> [EXERCISE BRIEF]:
Where does the string "true" appear in the records? Copy every line that contains it.

:::::

/-- A write of a register writes it and is no error (R72). -/
theorem step_wr {r : Reg} {v : Word} (hr : s.inReset = false) (hi : s.inputs = wr r v :: rest) :
    step s = .next ((({ s with inputs := rest } : State).writeReg v r).respond (.writeDone false)) := by
  simp [step_access hi, State.performAccess, hr]

end

/-- A write to `STATUS`, a reserved offset or `DOUT` is ignored (R74, R75). -/
theorem writeReg_of_readOnly (s : State) (v : Word) {r : Reg}
    (h : r = .status ∨ (∃ k, r = .reserved k) ∨ ∃ k, r = .dout k) : s.writeReg v r = s := by
  obtain rfl | ⟨k, rfl⟩ | ⟨k, rfl⟩ := h <;> rfl

/-- No command is pending while reset is asserted (R340). -/
theorem State.Inv.inReset_of_busy {s : State} (h : s.Inv) (hb : s.busy = true) : s.inReset = false := by
  by_contra hr
  have hidle := (h.held (by simpa using hr)).busy
  simp [hb] at hidle

/-- `STATUS` while a command is pending: `BUSY` 1, `DONE` 0, `ERR` 0, `KEYV` and `NR` as they are (R79). -/
theorem State.Inv.status_of_busy {s : State} (h : s.Inv) (hb : s.busy = true) :
    s.status = (s.nr ++ (0 : BitVec 5) ++ BitVec.ofBool s.keyv ++ (0b01 : BitVec 2)).setWidth 32 := by
  obtain ⟨hdone, herr⟩ := h.pending hb
  simp only [State.status, hb, hdone, herr]
  generalize s.nr = nr, s.keyv = keyv
  revert nr keyv
  decide

/-- Settles O50: such an access selects no register. -/
theorem badAccessIsAnError : Obligations.BadAccessIsAnError := by
  intro s width off v rest hr hbad
  have ht := (target_eq_none width off).2 hbad
  exact ⟨step_read_bad hr ht, step_write_bad hr ht⟩

/-- Settles O52: the write leaves the state as it is, and a reserved offset reads as 0. -/
theorem reservedAndReadOnlyRegisters : Obligations.ReservedAndReadOnlyRegisters := by
  intro s r v rest hr hro
  refine ⟨fun hi => ?_, ?_⟩
  · rw [step_wr hr hi, writeReg_of_readOnly _ _ hro, State.respond]
  · rintro ⟨k, rfl⟩ hi
    exact step_rd hr hi

/-- Settles O54: the invariant keeps a pending command out of reset, a busy block drops writes, and a read returns the
register, which for `STATUS` the invariant pins. -/
theorem busyWritesAreDropped : Obligations.BusyWritesAreDropped := by
  intro s v rest hinv hb
  have hr := hinv.inReset_of_busy hb
  refine ⟨fun r _ hi => ?_, fun r hi => ⟨s.readReg r, step_rd hr hi, ?_, ?_, ?_, ?_⟩⟩
  · rw [step_wr hr hi, writeReg_of_busy (s := { s with inputs := rest }) hb, State.respond]
  · rintro rfl; rfl
  · rintro k rfl; rfl
  · rintro k rfl; rfl
  · rintro rfl; exact hinv.status_of_busy hb

end Sys2Proof.Machine
end

section
/-! SUPPORT. The byte order of `DIN` and `DOUT` (R76): their bytes by value, and the words and key words that the bytes
make. -/

namespace Sys2Proof.Machine

/-- Byte `k` of a word by value: the 8 bits from bit 31 - 8k down (R138). -/
theorem toNat_byteOf (k : Fin 4) (w : Word) : (byteOf k w).toNat = w.toNat / 2 ^ (24 - 8 * k.val) % 256 := by
  simp [byteOf, BitVec.extractLsb'_toNat, Nat.shiftRight_eq_div_pow]

/-- Byte `r + 4c` of an output block is byte `r` of `DOUT[c]` (R76, R139). -/
theorem getElem_eq_byteOf_words (out : Block) (j : Fin 16) :
    out[j] = byteOf ⟨j.val % 4, by omega⟩ out.words[j.val / 4] := by
  rw [getElem_words, byteOf_column]
  simp only [Block.get, Nat.mod_add_div, Fin.getElem_fin]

:::::

> [OUTPUT FOR THIS EXERCISE]:
theorem State.Inv.inReset_of_busy {s : State} (h : s.Inv) (hb : s.busy = true) : s.inReset = false := by
theorem State.Inv.status_of_busy {s : State} (h : s.Inv) (hb : s.busy = true) :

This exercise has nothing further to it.